File under projects/ Thu Sep 11 20:52:17 CT 2008

I guess a Community Organizer is like a Mayor ... except he has a soul.

File under general/ Sun Sep 7 20:34:49 CT 2008

Form philosophy

A form management package has one goal: to help preserve the integrity of data as it moves from server to client and back again.

Most form packages do two things: validate data and serialize data as (X)HTML. Some offer additional client-side validation checks via Javascript, etc. Others offer tight integration with particular data models.

Rose::HTML::Objects does both things well. RHTMLO allows you to define form classes that represent reasonably complicated data models, providing validation and serialization.

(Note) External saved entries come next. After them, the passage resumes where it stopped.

/-- Just below and just above the UART, and at the end of the address space. -/
theorem witness_PlainLoadsGiveBytes :
    (st [] [] []).mmu.mode = .off ∧
    [0x0FFFFFFC#32, 0x10000008#32, 0xFFFFFFFE#32, 0x80000000#32].all (fun a =>
      decide (∀ i : Nat, i < 4 → window (st [] [] []).cfg (a + BitVec.ofNat 32 i).toNat ≠ .uart)) = true := by decide

theorem witness_StoresComplete :
    (translate 0x1FFF#32 .write (paged 0x200014D7#32 0x2000005B#32 .u 0#32)).1 = some 0x80005FFF#32 ∧
    (paged 0x200014D7#32 0x2000005B#32 .u 0#32).mem.wf = true ∧
    Sparse.wf 0#32 (paged 0x200014D7#32 0x2000005B#32 .u 0#32).csrs = true := by decide

/-- The first and the last bytes of RAM. -/
theorem witness_PlainStoresChangeOnlyBytes :
    (st [] [] []).mmu.mode = .off ∧ (st [] [] []).mem.wf = true ∧
    [0x80000000#32, 0xFFFFFFFC#32].all (fun a => decide (window (st [] [] []).cfg a.toNat = .ram)
      && decide (window (st [] [] []).cfg (a + 1#32).toNat = .ram) && decide (window (st [] [] []).cfg (a + 2#32).toNat = .ram)
      && decide (window (st [] [] []).cfg (a + 3#32).toNat = .ram)) = true := by decide

/-- Pages that fault for a read, for a write, and for a store of a reserved address. -/
theorem witness_DataPageFaultsTrap :
    let s := { paged 0x20001457#32 0x2000005B#32 .u 0#32 with reservation := some 0x1004#32 }
    (translate (s.reg 2) .write s).1 = none ∧ (translate (s.reg 2 + 0xFFC#32) .read s).1 = none ∧
    (translate (s.reg 2 + 0xFFC#32) .write s).1 = none ∧ (translate (s.reg 0) .read s).1 = none ∧
    s.reservation = some (s.reg 2) := by decide

theorem witness_StoreThenLoadReturnsValue :
    let s := st [(2, 0xFFFFFFF8#32)] [] []
    s.mmu.mode = .off ∧ s.mem.wf = true ∧ (1 : Reg) ≠ 0#5 ∧
    (∀ i, i < 4 → window s.cfg (s.reg 2 + 4#32 + BitVec.ofNat 32 i).toNat = .ram) ∧
    s.reg 2 + 7#32 = s.reg 2 + 4#32 + BitVec.ofNat 32 3 := by decide

/-- The operands of each clause of DivideResults; the clauses on b = 0 and the overflow exclude each other. -/
theorem witness_DivideResults :
    let s := st [(2, 0x80000000#32), (3, 0xFFFFFFFF#32), (4, 1#32)] [] []
    s.reg 0 = 0#32 ∧ (s.reg 2 = 0x80000000#32 ∧ s.reg 3 = 0xFFFFFFFF#32) ∧ s.reg 4 ≠ 0#32 ∧
    ¬ (s.reg 2 = 0x80000000#32 ∧ s.reg 4 = 0xFFFFFFFF#32) := by decide

theorem witness_LoadReservedReserves :
    (translate ((atom 0#32 0#32).reg 1) .read (atom 0#32 0#32)).1 = some 0x80001000#32 := by decide

/-- SC.W without and with its reservation. -/
theorem witness_StoreConditionalStoresOrFails :
    (atom 0#32 0#32).reservation ≠ some ((atom 0#32 0#32).reg 1) ∧
    (let s := { atom 0#32 0#32 with reservation := some 0x80001000#32 }
     s.reservation = some (s.reg 1) ∧ (translate (s.reg 1) .write s).1 = some 0x80001000#32 ∧ s.mem.wf = true ∧
       Sparse.wf 0#32 s.csrs = true) := by decide

theorem witness_AmoResults :
    (translate ((atom 9#32 1#32).reg 1) .write (atom 9#32 1#32)).1 = some 0x80001000#32 ∧ (atom 9#32 1#32).mem.wf = true ∧
    Sparse.wf 0#32 (atom 9#32 1#32).csrs = true := by decide

/-- Instructions that go on: LR.W, a succeeding SC.W, and an exception that clears the reservation. -/
theorem witness_ReservationLife :
    (atom 0#32 0#32).raised = false ∧ ok (exec (.lrW 2 1 false false) (atom 0#32 0#32)) (fun _ => true) = true ∧
    ok (exec (.scW 3 1 2 false false) { atom 0#32 0#32 with reservation := some 0x80001000#32 })
      (fun t => decide (t.reservation = none)) = true ∧
    ok (exec .ecall { atom 0#32 0#32 with reservation := some 0x80001000#32 })
      (fun t => t.raised && decide (t.reservation = none)) = true := by decide

/-- The access check at its boundaries: writable by U, by M only; read-only; above the mode. -/
theorem witness_CsrInstructionsCompleteOrTrap :
    (((0x0FF#12).extractLsb' 8 2).toNat ≤ Priv.u.code.toNat ∧ (0x0FF#12).extractLsb' 10 2 ≠ 3#2) ∧
    (((0xBFF#12).extractLsb' 8 2).toNat ≤ Priv.m.code.toNat ∧ (0xBFF#12).extractLsb' 10 2 ≠ 3#2) ∧
    (((0xC00#12).extractLsb' 8 2).toNat ≤ Priv.u.code.toNat ∧ ¬ (0xC00#12).extractLsb' 10 2 ≠ 3#2) ∧
    ¬ ((0x100#12).extractLsb' 8 2).toNat ≤ Priv.u.code.toNat ∧ ¬ ((0x200#12).extractLsb' 8 2).toNat ≤ Priv.s.code.toNat ∧
    (1 : Reg) ≠ 0#5 := by decide

theorem witness_CsrFileReadsAndWrites :
    Sparse.wf 0#32 State.reset.csrs = true ∧ (0x0C2#12 : CsrAddr) ≠ 0x0C3#12 ∧
    (0x0C4#12 : CsrAddr) ∉ [0x100#12, 0x104#12, 0x144#12, 0x180#12, 0xC00#12, 0xB00#12, 0xC01#12, 0x0C0#12, 0x0C2#12, 0x0C3#12] ∧
    [0x0C1#12, 0x0C3#12, 0x302#12].all (fun a =>
      decide (a ∉ [0x100#12, 0x104#12, 0x144#12, 0x303#12, 0x180#12, 0xB00#12, 0x0C0#12, 0x0C2#12])) = true ∧
    [0x0C0#12, 0x0C2#12, 0x100#12, 0x303#12].all (fun a => decide (a ≠ 0x180#12 ∧ a ≠ 0x0C1#12)) = true := by decide

theorem witness_ViewsShowMaskedBits :
    Sparse.wf 0#32 (inMode .s State.reset).csrs = true ∧ (inMode .s State.reset).priv ≠ .u := by decide

theorem witness_SatpAndCountersRead :
    (inMode .s State.reset).priv ≠ .u ∧ (31 : Reg) ≠ 0#5 ∧ State.reset.priv = .m := by decide

/-- Reset meets the invariant, in every mode. -/
theorem reset_inv (p : Priv) : Inv (inMode p State.reset) where
  memory := rfl
  memoryPlace := by intro c hc; cases hc
  csrFile := rfl
  csrPlace := by intro c hc; simp [inMode, State.reset] at hc; subst hc; decide
  zero := rfl
  mideleg := by simp [inMode, State.reset, State.csr, Sparse.read]
  unstored := by
    intro a ha
    have hne : a.toNat ≠ 0x301 := by
      intro h
      have : a = 0x301#12 := BitVec.eq_of_toNat_eq h
      subst this
      exact absurd ha (by decide)
    simp [inMode, State.reset, State.csr, Sparse.read, hne]
  uart := by
    show uartOk State.reset.uart = true
    decide
  settled := rfl

/-- A CSR write by U that goes on. -/
theorem witness_UserKeepsPrivilegedState :
    Inv (inMode .u State.reset) ∧ (inMode .u State.reset).priv = .u ∧ (inMode .u State.reset).cfg.xretPrivCheck = true ∧
    ok (exec (.csrrwi 0 31 0x0C1) (inMode .u State.reset)) (fun t => !t.raised) = true :=
  ⟨reset_inv .u, rfl, rfl, by decide⟩

/-- The environment call of each mode, to M and delegated; the exit; a run that has ended. -/
theorem witness_EcallTrapsOrEndsRun :
    let s := st [] [(0x302, 0xB00#32)] []
    let e := { st [(17, 93#32)] [] [] with cfg := { Config.launch with ecallExitEnabled := true } }
    Sparse.wf 0#32 s.csrs = true ∧ ¬ (s.cfg.ecallExitEnabled = true ∧ s.reg 17#5 = 93#32) ∧
    (Delegated s 8 ∧ ¬ Demoted s 8) ∧ (Delegated s 9 ∧ ¬ Demoted s 9) ∧ (Delegated s 11 ∧ ¬ Demoted s 11) ∧
    GoesToM (st [] [] []) 8 ∧ GoesToM (st [] [] []) 9 ∧ GoesToM (st [] [] []) 11 ∧
    (e.cfg.ecallExitEnabled = true ∧ e.reg 17#5 = 93#32) ∧
    ({ e with exited := some 3#32 } : State).exited = some 3#32 := by
  unfold Delegated Demoted GoesToM; decide

theorem witness_EbreakTraps :
    GoesToM (st [] [] []) 3 ∧ Delegated (st [] [(0x303, 8#32)] []) 3 ∧ ¬ Demoted (st [] [(0x303, 8#32)] []) 3 ∧
    Sparse.wf 0#32 (st [] [(0x303, 8#32)] []).csrs = true := by
  unfold Delegated Demoted GoesToM; decide

/-- MRET to each mode, outside M, and with the reserved MPP. -/
theorem witness_MretReturns :
    let at_ : Word → State := fun ms => st [] [(0x300, ms)] []
    (∀ e ∈ [(0x0#32, Priv.u), (0x800#32, Priv.s), (0x1800#32, Priv.m)], ((at_ e.1).csr csrMstatus).extractLsb' 11 2 = e.2.code) ∧
    (at_ 0x1000#32).priv = .m ∧ ((at_ 0x1000#32).csr csrMstatus).extractLsb' 11 2 = 2#2 ∧
    Sparse.wf 0#32 (at_ 0x1000#32).csrs = true ∧
    (inMode .s (at_ 0#32)).cfg.xretPrivCheck = true ∧ (inMode .s (at_ 0#32)).priv ≠ .m := by decide

theorem witness_SretReturns :
    Sparse.wf 0#32 (inMode .s (st [] [] [])).csrs = true ∧ (inMode .s (st [] [] [])).priv ≠ .u ∧
    (inMode .u (st [] [] [])).cfg.xretPrivCheck = true ∧ (inMode .u (st [] [] [])).priv = .u := by decide

/-- An exception to M, to S, and refused. -/
theorem witness_ExceptionEntrySaves :
    Sparse.wf 0#32 (st [] [(0x302, 4#32), (0x102, 4#32)] []).csrs = true ∧ GoesToM (st [] [] []) 2 ∧
    (Delegated (st [] [(0x302, 4#32)] []) 2 ∧ ¬ Demoted (st [] [(0x302, 4#32)] []) 2) ∧
    (Delegated (st [] [(0x302, 4#32), (0x102, 4#32)] []) 2 ∧ Demoted (st [] [(0x302, 4#32), (0x102, 4#32)] []) 2) := by
  unfold Delegated Demoted GoesToM; decide

/-- A state whose interrupts `bits` are pending and enabled, with mstatus `ms` and mideleg `del`. -/
def pending (bits ms del : Word) : State := st [] [(0x304, bits), (0x344, bits), (0x300, ms), (0x303, del)] []

/-- Each candidate of InterruptSelectionOrder, alone and with all of lower priority pending. -/
theorem witness_InterruptSelectionOrder :
    interruptCandidate (pending 0xAAA#32 0#32 0#32) = some 11 ∧ interruptCandidate (pending 0x2AA#32 0#32 0#32) = some 3 ∧
    interruptCandidate (pending 0x2A2#32 0#32 0#32) = some 7 ∧ interruptCandidate (pending 0x222#32 0#32 0#32) = some 9 ∧
    interruptCandidate (pending 0x22#32 0#32 0#32) = some 1 ∧ interruptCandidate (pending 0x20#32 0#32 0#32) = some 5 ∧
    interruptCandidate (pending 0x555#32 0#32 0#32) = none := by decide

/-- The clauses of InterruptDeliveryOrMask: masked in M, taken in M and from U, masked and taken for S, refused. -/
theorem witness_InterruptDeliveryOrMask :
    (interruptCandidate (pending 0x80#32 0#32 0#32) = some 7 ∧ GoesToM (pending 0x80#32 0#32 0#32) 7 ∧
      (pending 0x80#32 0#32 0#32).priv = .m ∧ ((pending 0x80#32 0#32 0#32).csr csrMstatus).getLsbD 3 = false) ∧
    ((pending 0x80#32 8#32 0#32).csr csrMstatus).getLsbD 3 = true ∧ (inMode .u (pending 0x80#32 0#32 0#32)).priv ≠ .m ∧
    (interruptCandidate (pending 0x20#32 2#32 0x20#32) = some 5 ∧ Delegated (pending 0x20#32 2#32 0x20#32) 5 ∧
      ¬ Demoted (pending 0x20#32 2#32 0x20#32) 5 ∧ ((pending 0x20#32 2#32 0x20#32).csr csrMstatus).getLsbD 1 = true ∧
      ((pending 0x20#32 0#32 0x20#32).csr csrMstatus).getLsbD 1 = false) ∧
    Sparse.wf 0#32 (pending 0x20#32 2#32 0x20#32).csrs = true ∧
    (Delegated ((pending 0x20#32 2#32 0x20#32).setCsr 0x103 0x20#32) 5 ∧ Demoted ((pending 0x20#32 2#32 0x20#32).setCsr 0x103 0x20#32) 5) ∧
    (pending 0#32 0#32 0#32).exited = none ∧ (pending 0#32 0#32 0#32).raised = false ∧
    ({ pending 0#32 0#32 0#32 with raised := true } : State).raised = true := by
  unfold Delegated Demoted GoesToM; decide

/-- The premise of ClintTickSetsBits, ClintBytesOnBus and UartInterruptSetsSeip; the CLINT's windows at their ends. -/
theorem witness_Clint :
    Sparse.wf 0#32 State.reset.csrs = true ∧
    [0x02000000, 0x02000003, 0x02004000, 0x02004007, 0x0200BFF8, 0x0200BFFF].all (fun a =>
      decide (window State.reset.cfg a = .clint)) = true := by decide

Some developers are of the opinion that serialization is not properly the function of a form manager because it blurs the line between view and model. I disagree. Proper and correct serialization is important to the validation process, and hence vital to the model. It is but one step in a series of validation layers.

Validation happens when a human being completes a (X)HTML form, as she self-monitors her attempt to enter good and correct data ("did I spell that correctly?"). Validation may happen again before the form is submitted, using client-side Javascript. Validation happens again when the server receives the request. Again, when the form object is initialized with the submitted data. Again, when the data is committed to storage. At every step checks are made to preserve what the client submitted and verify that the data conforms with what is expected and required.

Since serialization to and from (X)HTML is part of the roundtrip all data takes, a good form management tool should be able to handle (X)HTML creation as well as server-side validation. That's not blurring the model/view line; it's reflecting the reality that data must be handled by human beings and the web browser is one of the best tools we currently have.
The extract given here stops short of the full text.